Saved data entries

theorem State.checkedOut_wf (s : State) (id : Nat) (r : Reply) (h : Memory.wf s.mem = true) : Memory.wf (State.checkedOut s id r).mem = true := by
  unfold State.checkedOut
  repeat' first
    | (with_reducible assumption)
    | (with_reducible exact trivial)
    | rw [State.keepCopy_mem]
    | rw [State.post_mem]
    | rw [State.storeInCopy_mem]
    | (with_reducible apply State.finishOp_wf)
    | (with_reducible apply State.retryCore_wf)
    | (with_reducible apply MoveWf.ok)
    | (with_reducible apply MoveWf.wait)
    | (with_reducible apply MoveWf.fault)
    | (with_reducible apply OptWf.some)
    | (with_reducible exact OptWf.none)
    | (with_reducible apply OutWf.next)
    | (with_reducible exact OutWf.fault)
    | (with_reducible exact OutWf.refused)
    | dsimp only
    | split
    | (with_reducible apply foldl_wf <;> [intro _ _ _; skip])
    | (with_reducible apply getD_map_wf <;> [intro _; skip])
    | (with_reducible apply elim_wf <;> [intro _; skip])
    | (with_reducible apply getD_wf)
    | (with_reducible apply foldl_wf1 <;> [intro _ _ _; skip])
    | (with_reducible apply OptWf.of; assumption)
    | (with_reducible apply AllocWf.placed; assumption)
    | (with_reducible apply AllocWf.waits; assumption)
    | (with_reducible apply State.allocate_wf)
    | (with_reducible apply State.actRow_wf)
    | (with_reducible apply MoveWf.of_ok; assumption)
    | (with_reducible apply MoveWf.of_wait; assumption)
    | (with_reducible apply MoveWf.of_fault; assumption)
    | (with_reducible apply MoveWf.bind <;> [skip; intro _ _])
    | (with_reducible apply OptWf.findSome; intro _)
    | (with_reducible apply OptWf.map; intro _ _)
    | (intro _ _)
    | (with_reducible apply Memory.wf_filter)
    | (with_reducible apply State.write_wf)
    | (with_reducible apply State.writeAt_wf)
    | (with_reducible apply State.writeNat_wf)

theorem State.uncheckedOut_wf (s : State) (id : Nat) (r : Reply) (h : Memory.wf s.mem = true) : Memory.wf (State.uncheckedOut s id r).mem = true := by
  unfold State.uncheckedOut
  repeat' first
    | (with_reducible assumption)
    | (with_reducible exact trivial)
    | rw [State.modOp_mem]
    | rw [State.post_mem]
    | rw [State.storeInCopy_mem]
    | (with_reducible apply State.finishOp_wf)
    | (with_reducible apply State.retryCore_wf)
    | (with_reducible apply MoveWf.ok)
    | (with_reducible apply MoveWf.wait)
    | (with_reducible apply MoveWf.fault)
    | (with_reducible apply OptWf.some)
    | (with_reducible exact OptWf.none)
    | (with_reducible apply OutWf.next)
    | (with_reducible exact OutWf.fault)
    | (with_reducible exact OutWf.refused)
    | dsimp only
    | split
    | (with_reducible apply foldl_wf <;> [intro _ _ _; skip])
    | (with_reducible apply getD_map_wf <;> [intro _; skip])
    | (with_reducible apply elim_wf <;> [intro _; skip])
    | (with_reducible apply getD_wf)
    | (with_reducible apply foldl_wf1 <;> [intro _ _ _; skip])
    | (with_reducible apply OptWf.of; assumption)
    | (with_reducible apply AllocWf.placed; assumption)
    | (with_reducible apply AllocWf.waits; assumption)
    | (with_reducible apply State.allocate_wf)
    | (with_reducible apply State.actRow_wf)
    | (with_reducible apply MoveWf.of_ok; assumption)
    | (with_reducible apply MoveWf.of_wait; assumption)
    | (with_reducible apply MoveWf.of_fault; assumption)
    | (with_reducible apply MoveWf.bind <;> [skip; intro _ _])
    | (with_reducible apply OptWf.findSome; intro _)
    | (with_reducible apply OptWf.map; intro _ _)
    | (intro _ _)
    | (with_reducible apply Memory.wf_filter)
    | (with_reducible apply State.write_wf)
    | (with_reducible apply State.writeAt_wf)
    | (with_reducible apply State.writeNat_wf)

DIRECTIONS FOR THIS TASK - Using the data above, reproduce every line exactly.

YOUR RESPONSE -
theorem State.checkedOut_wf (s : State) (id : Nat) (r : Reply) (h : Memory.wf s.mem = true) : Memory.wf (State.checkedOut s id r).mem = true := by
  unfold State.checkedOut
  repeat' first
    | (with_reducible assumption)
    | (with_reducible exact trivial)
    | rw [State.keepCopy_mem]
    | rw [State.post_mem]
    | rw [State.storeInCopy_mem]
    | (with_reducible apply State.finishOp_wf)
    | (with_reducible apply State.retryCore_wf)
    | (with_reducible apply MoveWf.ok)
    | (with_reducible apply MoveWf.wait)
    | (with_reducible apply MoveWf.fault)
    | (with_reducible apply OptWf.some)
    | (with_reducible exact OptWf.none)
    | (with_reducible apply OutWf.next)
    | (with_reducible exact OutWf.fault)
    | (with_reducible exact OutWf.refused)
    | dsimp only
    | split
    | (with_reducible apply foldl_wf <;> [intro _ _ _; skip])
    | (with_reducible apply getD_map_wf <;> [intro _; skip])
    | (with_reducible apply elim_wf <;> [intro _; skip])
    | (with_reducible apply getD_wf)
    | (with_reducible apply foldl_wf1 <;> [intro _ _ _; skip])
    | (with_reducible apply OptWf.of; assumption)
    | (with_reducible apply AllocWf.placed; assumption)
    | (with_reducible apply AllocWf.waits; assumption)
    | (with_reducible apply State.allocate_wf)
    | (with_reducible apply State.actRow_wf)
    | (with_reducible apply MoveWf.of_ok; assumption)
    | (with_reducible apply MoveWf.of_wait; assumption)
    | (with_reducible apply MoveWf.of_fault; assumption)
    | (with_reducible apply MoveWf.bind <;> [skip; intro _ _])
    | (with_reducible apply OptWf.findSome; intro _)
    | (with_reducible apply OptWf.map; intro _ _)
    | (intro _ _)
    | (with_reducible apply Memory.wf_filter)
    | (with_reducible apply State.write_wf)
    | (with_reducible apply State.writeAt_wf)
    | (with_reducible apply State.writeNat_wf)

theorem State.uncheckedOut_wf (s : State) (id : Nat) (r : Reply) (h : Memory.wf s.mem = true) : Memory.wf (State.uncheckedOut s id r).mem = true := by
  unfold State.uncheckedOut
  repeat' first
    | (with_reducible assumption)
    | (with_reducible exact trivial)
    | rw [State.modOp_mem]
    | rw [State.post_mem]
    | rw [State.storeInCopy_mem]
    | (with_reducible apply State.finishOp_wf)
    | (with_reducible apply State.retryCore_wf)
    | (with_reducible apply MoveWf.ok)
    | (with_reducible apply MoveWf.wait)
    | (with_reducible apply MoveWf.fault)
    | (with_reducible apply OptWf.some)
    | (with_reducible exact OptWf.none)
    | (with_reducible apply OutWf.next)
    | (with_reducible exact OutWf.fault)
    | (with_reducible exact OutWf.refused)
    | dsimp only
    | split
    | (with_reducible apply foldl_wf <;> [intro _ _ _; skip])
    | (with_reducible apply getD_map_wf <;> [intro _; skip])
    | (with_reducible apply elim_wf <;> [intro _; skip])
    | (with_reducible apply getD_wf)
    | (with_reducible apply foldl_wf1 <;> [intro _ _ _; skip])
    | (with_reducible apply OptWf.of; assumption)
    | (with_reducible apply AllocWf.placed; assumption)
    | (with_reducible apply AllocWf.waits; assumption)
    | (with_reducible apply State.allocate_wf)
    | (with_reducible apply State.actRow_wf)
    | (with_reducible apply MoveWf.of_ok; assumption)
    | (with_reducible apply MoveWf.of_wait; assumption)
    | (with_reducible apply MoveWf.of_fault; assumption)
    | (with_reducible apply MoveWf.bind <;> [skip; intro _ _])
    | (with_reducible apply OptWf.findSome; intro _)
    | (with_reducible apply OptWf.map; intro _ _)
    | (intro _ _)
    | (with_reducible apply Memory.wf_filter)
    | (with_reducible apply State.write_wf)
    | (with_reducible apply State.writeAt_wf)
    | (with_reducible apply State.writeNat_wf)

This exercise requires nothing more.